In patients with small VSDs, parents should be reassured of the relatively benign nature of the lesion, and the child should be encouraged to live a normal life, with no restrictions on physical activity. Surgical repair is not recommended. As protection against infective endocarditis, the integrity of primary and permanent teeth should be carefully maintained; with the latest revision of the AHA guidelines, antibiotic prophylaxis is no longer recommended for dental visits or surgical procedures (see Chapter 464 ). These patients can be monitored by a combination of clinical examination and noninvasive laboratory tests until the VSD has closed spontaneously. Echocardiography is used to estimate PAP, screen for the development of LVOT pathology (subaortic membrane or aortic regurgitation), and to confirm spontaneous closure.
In infants with a large VSD, management has 2 goals: control the symptoms of heart failure (see Chapter 469 ) and prevent the development of pulmonary vascular disease. If early treatment is successful, sometimes the shunt may diminish in size with spontaneous improvement, especially during the 1st yr of life. The clinician must be alert not to confuse clinical improvement caused by a decrease in defect size with clinical changes caused by the development of Eisenmenger physiology. Because surgical closure can be carried out at low risk in most infants, medical management should not be pursued in symptomatic infants after an initial unsuccessful trial. Because pulmonary vascular disease can usually be prevented when surgery is performed within the 1st yr of life, even infants with well-controlled heart failure should not have surgery delayed inordinately unless there is evidence that the defect is becoming pressure restrictive.
Indications for surgical closure of a VSD include patients at any age with large defects in whom clinical symptoms and failure to thrive cannot be controlled medically; infants between 6 and 12 mo of age with moderate to large defects associated with pulmonary hypertension, even if the symptoms are controlled by medication; and patients older than 24 mo with a Qp:Qs ratio greater than 2 : 1. Patients with a supracristal VSD of any size are usually referred for surgery because of their higher risk for developing aortic valve regurgitation (see Chapter 453.7 ).

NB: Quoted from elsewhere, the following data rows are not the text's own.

/-- The verification of a tick starts: a monitored robot without a telegram gives no corridor, so it ends there (R393, Timing SAF-1). -/
def State.verifyStart (s : State) : State :=
  let cs := s.monitored.map s.corridor
  if cs.any (fun c => c.tele.isNone) then s.verifyIncomplete
  else
    let acc := s.dsp.accNo
    let (code, s1) := s.offer 5 0 s.mooringBarge false false
    if code ≠ 0 then s1.verifyIncomplete
    else s1.setSaf (fun x => { x with run := some { tick := s.itime, cors := cs }, barges := x.barges ++ [(acc, s.itime)] })

/-- A verification waits at the input of the quiesced page (R52). -/
def State.verifyWaits (s : State) : Bool := s.waitIn.any (fun x => x.2 = Work.verify)

/-- A verification tick: the verification of the tick before that has not completed, run or waiting, cannot complete (R393), and else that of
this tick starts, or waits while the page is quiesced (R52). -/
def State.verifyTick (s : State) : State :=
  if !s.armed || s.itime < s.saf.tickAt then s
  else
    let s1 := (s.setSaf (fun x => { x with tickAt := x.tickAt + s.rdf A.safPeriodUs 0 10 * 1000 })).takePaths
    if s1.saf.run.isSome || s1.verifyWaits then { s1 with waitIn := s1.waitIn.filter (fun x => x.2 ≠ Work.verify) }.verifyIncomplete
    else s1.offerWork safPage .verify State.verifyStart

/-- The write of SAF_ML_CMD.GO: the newest epoch is pinned and the lane starts. -/
def State.laneGo (s : State) : State :=
  match s.saf.run with
  | none => s
  | some v =>
    if s.rdb A.safMlStat 0 || v.lane then s
    else
      let e := s.wld.alive.getLast?
      let n := match e with | some x => x.num | none => 0
      (((s.setSaf (fun x => { x with run := some { v with lane := true, epoch := e.map (·.num) } })).wr A.wldPinMoor n).wr
        A.safMlStat 1).pinsetSend

/-- The channels rise once every condition of R398 holds. -/
def State.energise (s : State) : State :=
  if s.armed && !s.permit && !s.rdb A.safStat 3 && s.saf.acked && max 1 (s.rdf A.safRestartN 0 4) ≤ s.rdf A.safStat 4 4 then
    let s1 := ((s.wr A.safStat (putBit (putBit (s.rd A.safStat) 1 true) 2 false)).wrf A.safChStat 0 2 3).raise safPage 9
    s1.setSaf (fun x => { x with
      due := [s.itime + 20000000, s.itime + 30000000], edge := [s.itime, s.itime], pulse := [none, none] })
  else s

/-- A verification has passed. -/
def State.verifyPassed (s : State) : State :=
  if s.saf.acked && !s.permit then (s.wrf A.safStat 4 4 (min 15 (s.rdf A.safStat 4 4 + 1))).energise else s

/-- Show the result of a robot's corridor; SAF_R_STAT.PATH follows the path in force (R387). -/
def State.showCorridor (s : State) (c : Corridor) (least : Option (Nat × Nat × Int)) : State :=
  let st := s.rd (A.safRStat c.robot) % 2 + (if s.conforms c then 4 else 0) + c.ja % 64 * 2 ^ 8 +
    c.jb % 64 * 2 ^ 16
  let m := match least with | some (p, n, v) => enc 16 v + p % 8 * 2 ^ 16 + n % 128 * 2 ^ 19 | none => 0
  (s.wr (A.safRStat c.robot) st).wr (A.safRMinclr c.robot) m

/-- A robot of the corridor set is clear (R390). -/
def State.corridorClear (s : State) (all : List (Corridor × List (List PoseSphere))) (c : Corridor)
    (world : List (Nat × Nat × Int × Seen)) : Bool :=
  let margin : Int := (s.rdf (A.safRMargin c.robot) 0 16 : Nat)
  let pm (b : Nat) : Int := (max (s.rdf (A.safRMargin c.robot) 16 16) (s.rdf (A.safRMargin b) 16 16) : Nat)
  s.conforms c && world.all (fun t => margin ≤ t.2.2.1) &&
    all.all (fun y => y.1.robot = c.robot || apart (pm y.1.robot) (s.poses c) y.2)

/-- The island judges the corridors in an epoch. -/
def State.judgeCors (s : State) (v : SafRun) (e : Epoch) (same : Bool) : State :=
  let all := v.cors.map (fun c => (c, s.poses c))
  let worlds := all.map (fun y => (y.1, s.worldTests e y.2))
  let seen := worlds.flatMap (fun y => y.2.map (·.2.2.2)) ++ (s.staticChecks e (all.map (·.2))).map (·.2)
  let s1 := seen.foldl (fun t q => t.note 5 0x0F q) s
  if seen.any (·.fault) then s1.verifyIncomplete
  else if !same then s1.verifyOver.safDiag 0x07
  else if !s.staticOk e (all.map (·.2)) then s1.verifyOver.safDiag 0x0B
  else
    let s2 := worlds.foldl (fun t y => t.showCorridor y.1 (leastWorld y.2)) s1
    let s3 := (s2.wr A.safVerify (min 0xFFFF ((s.itime - v.tick) / 1000) + e.num % 2 ^ 16 * 2 ^ 16)).verifyOver
    let bad := (worlds.filter (fun y => !s.corridorClear all y.1 y.2)).map (·.1.robot)
    match bad with
    | [] => s3.verifyPassed
    | l => l.foldl (fun t r => t.safStop 0x10 r 0) s3

/-- The corridors need a brick of another node that the cache does not hold: the lane waits for its fetch (R157, R392). -/
def State.moorWaits (s : State) (v : SafRun) (e : Epoch) : Bool :=
  v.cors.any (fun c => (s.worldTests e (s.poses c)).any (fun t => t.2.2.2.miss)) ||
    (s.staticChecks e (v.cors.map s.poses)).any (fun x => x.2.miss)

/-- The lane of the verification in force cannot complete before a brick has come. -/
def State.laneWaits (s : State) : Bool :=
  match s.saf.run with
  | some v => v.lane && (match v.epoch.bind s.epoch with | some e => s.moorWaits v e | none => false)
  | none => false

/-- The mooring lane has completed its passes; `same` says that they agree. -/
def State.laneDone (s : State) (same : Bool) : State :=
  if !s.rdb A.safMlStat 0 || s.laneWaits then s
  else
    let s1 := s.wr A.safMlStat 2
    match s1.saf.run with
    | none => s1
    | some v =>
      if !v.lane then s1
      else match v.epoch.bind s1.epoch with
        | none => s1.verifyIncomplete
        | some e => if v.cors.any (fun c => c.tele.isNone) then s1.verifyIncomplete else s1.judgeCors v e same

/-! ## Acknowledgement, pulses and readback (R395, R398) -/

/-- The write of SAF_ACK. -/
def State.ackSaf (s : State) (v : Nat) : State :=
  if v % 2 ^ 16 ≠ 0xA5C3 then s.safLog 0x24 0 false 0
  else if s.saf.acked then s
  else (s.setSaf (fun x => { x with acked := true })).wrf A.safStat 4 4 0

/-- A test pulse of a channel begins; the pulses of the two never overlap (R395). -/
def State.pulseStart (s : State) (c : Nat) : State :=
  if s.permit && nth 0 s.saf.due c ≤ s.itime && s.saf.pulse.all (·.isNone) then
    (s.setSaf (fun x => { x with
      due := upd (· + 20000000) x.due c, pulse := upd (fun _ => some s.itime) x.pulse c, edge := upd (fun _ => s.itime) x.edge c })).wrb
        A.safChStat c false
  else s

/-- It ends after 300 µs. -/
def State.pulseEnd (s : State) (c : Nat) : State :=
  match nth none s.saf.pulse c with
  | none => s
  | some t =>
    if t + 300000 ≤ s.itime then
      (s.setSaf (fun x => { x with pulse := upd (fun _ => none) x.pulse c, edge := upd (fun _ => s.itime) x.edge c })).wrb
        A.safChStat c s.permit
    else s

/-- A readback that has had its time disagrees with the output. -/
def State.readback (s : State) (c : Nat) (fb : Bool) : State :=
  let s1 := s.wrb A.safChStat (2 + c) fb
  if fb == s.rdb A.safChStat c then s1 else s1.safDiag 0x0E

/-- FB_DLY_US has passed since the channel's last edge. -/
def State.readbackDue (s : State) (c : Nat) : Bool := nth 0 s.saf.edge c + s.rdf A.safChCfg 0 16 * 1000 ≤ s.itime

/-- The mooring barge has not posted within 900 µs of its acceptance. -/
def State.engWd (s : State) : State :=
  let live (k : Nat × Nat) : Bool := (s.dsp.ready ++ s.dsp.waiting ++ s.inService).any (fun b => b.acc = k.1)
  let l := s.saf.barges.filter live
  let s1 := s.setSaf (fun x => { x with barges := l })
  if !(s.eng 63).wedged && l.any (fun k => k.2 + 900000 ≤ s.itime) then
    ((s1.setSaf (fun x => { x with barges := [] })).wedgeEngine 63).safDiag 0x0A
  else s1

Severe pulmonary vascular disease nonresponsive to pulmonary vasodilators is a contraindication to closure of a VSD.
Transcatheter occlusion closure has been used successfully in treating larger muscular VSDs, which may be difficult to access by surgery. Perimembranous VSD catheter closure has a high risk of postprocedural heart block and is currently not routinely performed. Hybrid methods employing a sternotomy with device placement through the anterior wall of the right ventricle under transesophageal echocardiographic and fluoroscopic visualization has been performed in difficult-to-approach muscular defects.
Prognosis
The results of primary surgical repair are excellent, and complications leading to long-term problems (residual ventricular shunts requiring reoperation or heart block requiring a pacemaker) are rare. Palliation with pulmonary artery banding with repair in later childhood, once the standard of care, is now reserved for extremely complicated cases or very premature infants. Surgical risks are somewhat higher for defects in the muscular septum, particularly apical defects and multiple (Swiss cheese–type) VSDs. These patients may require pulmonary arterial banding if symptomatic, with subsequent debanding and repair of multiple VSDs at an older age.

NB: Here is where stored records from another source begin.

-- ==== Sys2Proof/Machine/Step.lean ====
section
/-!
DEFINITION. One step of the block: the command at the front of the queue, or one reference tick while none waits.
-/
namespace Sys2Proof.Machine

/-- One step: the front command runs on the state with the queue's rest; on an empty queue 10 ns pass (log entry 2). -/
def step (s : State) : Host.Outcome State Fault Refusal :=
  match s.pending with
  | [] => .next s.idle
  | c :: rest => exec c { s with pending := rest }

/-- The state with the command a word spells put at the front of its queue; no word spells one. -/
def State.withFetchWord (s : State) (nbits w : Nat) : State :=
  match decodeTableWord nbits w with
  | some c => { s with pending := c :: s.pending }
  | none => s

end Sys2Proof.Machine
end

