-- ==== Sys2Proof/Certificates/Slice0/Obligations.lean ====
section
/-!
DEFINITION. The statements for the provers, chapter by chapter: what each command answers and leaves unchanged, the rules of the
whole block, and the form every step keeps.
-/
open Sys2Proof Sys2Proof.Machine

/-! ## One step, and what every step keeps -/

/-- A step takes the command at the front of the queue and runs it on the state with the queue's rest, first in, first out. -/
def Obligations.StepRunsTheFrontCommand : Prop :=
  ∀ (c : Instr) (rest : List Instr) (s : State),
    step { s with pending := c :: rest } = exec c { s with pending := rest }

/-- The model's choice (log entry 2): on an empty queue 10 ns pass.  W64 counts while the TPS domain runs (R471), the island's time
in every case, and SMB_ALERT_N stays or becomes asserted while an enabled STATUS bit is 1; nothing else changes. -/
def Obligations.AnEmptyQueueLetsTenNanosecondsPass : Prop :=
  ∀ s : State, s.pending = [] →
    ∃ t, step s = .next t ∧
      t.now = (if tbit (s.rd (A.clkDomRun + 4)) 19 then s.now + 10 else s.now) ∧ t.itime = s.itime + 10 ∧
      t.fio = { s.fio with smbAlert := s.fio.smbAlert || s.smbAlerts } ∧ OnlyChanges s t [.now, .itime, .fio] []

/-- No command of the table ends in a fault or a refusal: every step is safe. -/
def Obligations.EveryStepAnswers : Prop := (∀ s : State, SafeStep s) ∧ ∀ (c : Instr) (s : State), ∃ t, exec c s = .next t

/-- Every step keeps the register store in its canonical form, from every state that has it. -/
def Obligations.EveryStepKeepsTheRegistersCanonical : Prop :=
  ∀ s t : State, s.Inv → step s = .next t → t.Inv

/-- The register store is canonical at reset. -/
def Obligations.ResetIsCanonical : Prop := State.reset.Inv

/-- What reset leaves of the page header (Table PAG-7, R36, R50, R51): PAGE_ID by type, instance and index, layout version 1.0, no
page READY, ENABLE 1 only where it is fixed, SVC 2 on the link pages, no lock, no rejection, no interrupt and no error; no gate is
open, no barge is in the dispatcher, and no command waits. -/
def Obligations.ResetLeavesThePageHeaders : Prop :=
  (∀ p r, pageRow p = some r → p % 0x1000 = 0 →
    State.reset.rd p % 2 ^ 24 = pageId r p % 2 ^ 24 ∧ State.reset.rd p / 2 ^ 24 = r.typ ∧
      State.reset.rd (p + 0x004) = 0x0100 ∧
      State.reset.rd (p + 0x008) = (if enableFixed r then 1 else 0) ∧
      State.reset.rd (p + 0x00C) = (if r.typ = 0x0E then 2 * 4 else 0) ∧
      State.reset.rd (p + 0x010) = 0 ∧ State.reset.rd (p + 0x014) = 0 ∧ State.reset.rd (p + 0x018) = 0 ∧
      State.reset.rd (p + 0x01C) = 0 ∧ State.reset.rd (p + 0x020) = 0 ∧ State.reset.rd (p + 0x028) = 0 ∧
      State.reset.rd (p + 0x02C) = 0 ∧ State.reset.rd (p + 0x030) = 0) ∧
  State.reset.rd 0x200000 = 0x0B000000 ∧ State.reset.rd (0x201000 + 5 * 0x1000) = 0x0B005001 ∧
  State.reset.rd (0x100000 + 200 * 0x1000) = 0x0A0C8000 ∧
  State.reset.pass.isOpen = false ∧ State.reset.dsp.ready = [] ∧ State.reset.pending = []

/-! ## Register access (chapter 2) -/

/-- Table PAG-5, bit by bit, for the bits `m` of a word under one access code: a bit outside `m` stands; RO, RC and WO bits keep their
stored value; RW takes the written bit, and so does RWL, unless an enable refuses the bit or, for RWL, its lock group is set; W1C clears
where 1 is written; WOS takes the written bit; WS only sets; WC clears. -/
def Obligations.AccessCodesActByTheirTable : Prop :=
  ∀ (lock gate v m : Nat) (e : WordEffect) (i : Nat),
    let old := tbit e.value i
    let new := fun acc => tbit (applyMask lock gate v acc m e).value i
    (tbit m i = false → ∀ acc, new acc = old) ∧
    (tbit m i = true →
      new .ro = old ∧ new .rc = old ∧ new .wo = old ∧ new .wc = false ∧ new .ws = (old || tbit v i) ∧
      new .w1c = (old && !tbit v i) ∧ new .wos = tbit v i ∧ new .rw = (if tbit gate i then old else tbit v i) ∧
      ∀ g, new (.rwl g) = if tbit lock g || tbit gate i then old else tbit v i)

After surgical obliteration of the left-to-right shunt, the hyperdynamic heart becomes quiet, cardiac size decreases toward normal (see Fig. 453.9 ), thrills and murmurs are abolished, and pulmonary artery hypertension regresses. The patient's clinical status greatly improves. Most infants begin to thrive, often quite rapidly after hospital discharge, and cardiac medications are no longer required. Catch-up growth occurs in most patients within the next year. In some patients, after successful surgery, systolic ejection murmurs of low intensity persist for months. The long-term prognosis after surgery is excellent. Patients with a small VSD and those who have undergone surgical closure without residua are considered to be at standard risk for health and life insurance.
Bibliography
Anderson BR, Stevens KN, Nicolson SC, et al. Contemporary outcomes of surgical ventricular septal defect closure. J Thorac Cardiovasc Surg . 2013;145:641–647.
Beekman RH III. Closing the ventricular septal defect because you can: evidence—averse care? J Pediatr . 2007;150:569–570.

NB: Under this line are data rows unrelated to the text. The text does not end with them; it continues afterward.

/-- For every check of WellFormed a command that breaks it alone, which it refuses (part 1). -/
theorem test_illFormed_1 : ∀ i ∈ ([.registerWrite (.engine 64) 0 0 0 false,
    .registerWrite .host (2 ^ 27) 0 0 false,
    .registerWrite .jtag (2 ^ 26) 0 0 false,
    .registerWrite .host (2 ^ 26) 0 0 true,
    .registerWrite .host 0 16 0 false,
    .registerWrite .host 0 0 (2 ^ 32) false,
    .registerWrite .host 2 0 0 false,
    .registerWrite .host 0 256 0 true,
    .registerWrite .host 0 0 (2 ^ 64) true,
    .registerWrite .host 4 0 0 true,
    .lowWordRead (.engine 64) 0 4 false,
    .lowWordRead .host 4 4 false,
    .lowWordRead .host 0 3 false,
    .lowWordRead .host 1 2 false,
    .lowWordRead .host (2 ^ 27) 4 false,
    .rcRead (.engine 64) 0 4 false,
    .rcRead .host 2 4 false,
    .rcRead .host 0 0 false,
    .rcRead .smbus (2 ^ 26) 4 false,
    .pageLockWrite (.engine 64) 0 0,
    .pageLockWrite .host (2 ^ 26) 0,
    .pageLockWrite .host 0 (2 ^ 32),
    .pageLockWrite .host 4 0,
    .pageRejectCntWrite (.engine 64) 0 0,
    .pageRejectCntWrite .host (2 ^ 26) 0,
    .pageRejectCntWrite .host 0 (2 ^ 32),
    .pageRejectCntWrite .host 4 0,
    .pageEnableWrite (.engine 64) 0 0,
    .pageEnableWrite .host (2 ^ 26) 0,
    .pageEnableWrite .host 0 (2 ^ 32),
    .pageEnableWrite .host 4 0,
    .quiesceReqWrite (.engine 64) 0 0,
    .quiesceReqWrite .host (2 ^ 26) 0,
    .quiesceReqWrite .host 0 (2 ^ 32),
    .quiesceReqWrite .host 4 0,
    .blockReady 256,
    .passAbort (.engine 64),
    .ssiReadDone 0 (2 ^ 32) false false,
    .setPosWrite (.engine 64) 0 0,
    .setPosWrite .host 0 (2 ^ 48),
    .tpCfgWrite (.engine 64) 0 0,
    .tpCfgWrite .host 0 (2 ^ 32),
    .entryArm (.engine 64) 0 0,
    .entryArm .host 0 (2 ^ 32),
    .entryDisarm (.engine 64) 0 0,
    .entryDisarm .host 0 (2 ^ 32),
    .timerEnWrite (.engine 64) 0,
    .timerEnWrite .host (2 ^ 32),
    .csiLongPacket 0 0 16 0 [] false 0,
    .csiLongPacket 0 0 0 64 [] false 0,
    .csiLongPacket 0 0 0 0 [] false 512,
    .csiLongPacket 0 3 0 0 [] false 0,
    .frameStart 0 0 16 0 0,
    .frameStart 0 0 0 (2 ^ 16) 0,
    .frameStart 0 0 0 0 512,
    .frameStart 0 3 0 0 0,
    .frameEnd 0 0 16 0,
    .frameEnd 0 0 0 512,
    .frameEnd 0 3 0 0,
    .slotEnable (.engine 64) 0] : List Instr), i.wellFormed = false := by decide +kernel

/-- For every check of WellFormed a command that breaks it alone, which it refuses (part 2). -/
theorem test_illFormed_2 : ∀ i ∈ ([.slotDisable (.engine 64) 0,
    .slotRel (.engine 64) 0,
    .deskewBurst 0 false 512,
    .loadGo (.engine 64),
    .cutRequest (.engine 64),
    .pinWrite (.engine 64) 0 0,
    .pinWrite .host 0 (2 ^ 32),
    .poolInit (.engine 64),
    .attCapture (.engine 64) 0,
    .attRelease (.engine 64) 0,
    .brickFetchDone none false (2 ^ 22) 0 0 0 [] true false,
    .brickFetchDone none false 0 0 0 (2 ^ 32) [] true false,
    .brickFetchDone (some 128) false 0 0 0 0 [] true false,
    .brickFetchDone none false 0 0 0 0 [0] false false,
    .loadDesc (.engine 64) 0,
    .loadTool (.engine 64) 0 0,
    .rsPutWrite (.engine 64) 0 0,
    .rsPutWrite .host 0 (2 ^ 32),
    .robotEnWrite (.engine 64) 0,
    .robotEnWrite .host (2 ^ 32),
    .hbPub (.engine 64) 0 0,
    .hbPub .host 0 (2 ^ 32),
    .candidateComplete (2 ^ 32),
    .pathDrop (.engine 64) 0,
    .solInstall (.engine 64) 0,
    .solUninstall (.engine 64) 0,
    .solAbort (.engine 64) 0,
    .updGo (.engine 64),
    .solLaunch (.engine 64) 0 false,
    .solInit (.engine 64),
    .chgRegister (.engine 64) 0,
    .chgRetire (.engine 64) 0,
    .chgScan (.engine 64) 0,
    .refNow (.engine 64) 0,
    .evaluationComplete (2 ^ 32) 0 false,
    .evaluationComplete 0 (2 ^ 20) false,
    .chgRequestDeadline (2 ^ 32),
    .calWrite (.engine 64),
    .calExport (.engine 64),
    .calRestore (.engine 64),
    .calJobTrig (.engine 64) 0,
    .calJobDone (.engine 64) 0 0,
    .calJobDone .host 0 (2 ^ 32),
    .bargeOffer 0 128 w16 false,
    .bargeOffer 0 0 [] false,
    .bargeOffer 0 0 (2 ^ 32 :: List.replicate 15 0) false,
    .basinFlush (.engine 64) 0,
    .programLoad (.engine 64),
    .opLd 0 false { ba with found := 3 },
    .opLd 0 false { ba with tag := 2 ^ 16 },
    .opLd 0 false { ba with met := some ⟨3, 0, 0⟩ },
    .opLd 0 false { ba with met := some ⟨1, 0, 2 ^ 64⟩ },
    .opSt 0 false { ba with found := 3 },
    .opAadd 0 false { ba with found := 3 },
    .opAadd2 0 false { ba with found := 3 },
    .opAswap 0 false { ba with found := 3 },
    .opFadd 0 false { ba with found := 3 },
    .opFadd2 0 false { ba with found := 3 },
    .opFswap 0 false { ba with found := 3 },
    .bankRead { bq with found := 3 },
    .bankRead { bq with tag := 2 ^ 16 }] : List Instr), i.wellFormed = false := by decide +kernel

Eroglu AG, Atik SU, Sengenc E, et al. Evaluation of ventricular septal defect with special reference to the spontaneous closure rate, subaortic ridge, and aortic valve prolapse II. Pediatr Cardiol . 2017;38(5):915–921.
Glen S, Burns J, Bloomfield P. Prevalence and development of additional cardiac abnormalities in 1448 patients with congenital ventricular septal defects. Heart . 2004;90:1321–1325.
Holzer R, Balzer D, Cao QL, et al. Device closure of muscular ventricular septal defects using the Amplatzer muscular ventricular septal defect occluder: immediate and mid-term results of a U.S. registry. J Am Coll Cardiol . 2004;43:1257–1263.
Hornberger LK, Sahn DJ, Krabill KA, et al. Elucidation of the natural history of ventricular septal defects by serial Doppler color flow mapping studies. J Am Coll Cardiol . 1989;13:1111–1118.
Lim DS, Forbes TJ, Rothman A, et al. Transcatheter closure of high-risk muscular ventricular septal defects with the CardioSEAL occluder: initial report from the CardioSEAL VSD registry. Catheter Cardiovasc Interv . 2007;70:740–744.
Maagaard M, Heiberg J, Asschenfeldt B, et al. Does functional capacity depend on the size of the shunt? A prospective, cohort study of adults with small, unrepaired ventricular septal defects. Eur J Cardiothorac Surg . 2017;51(4):722–727.
Ramaciotti C, Keren A, Silverman NH. Importance of pseudoaneurysms of the ventricular septum in the natural history of isolated perimembranous ventricular septal defects. Am J Cardiol . 1986;57:268–272.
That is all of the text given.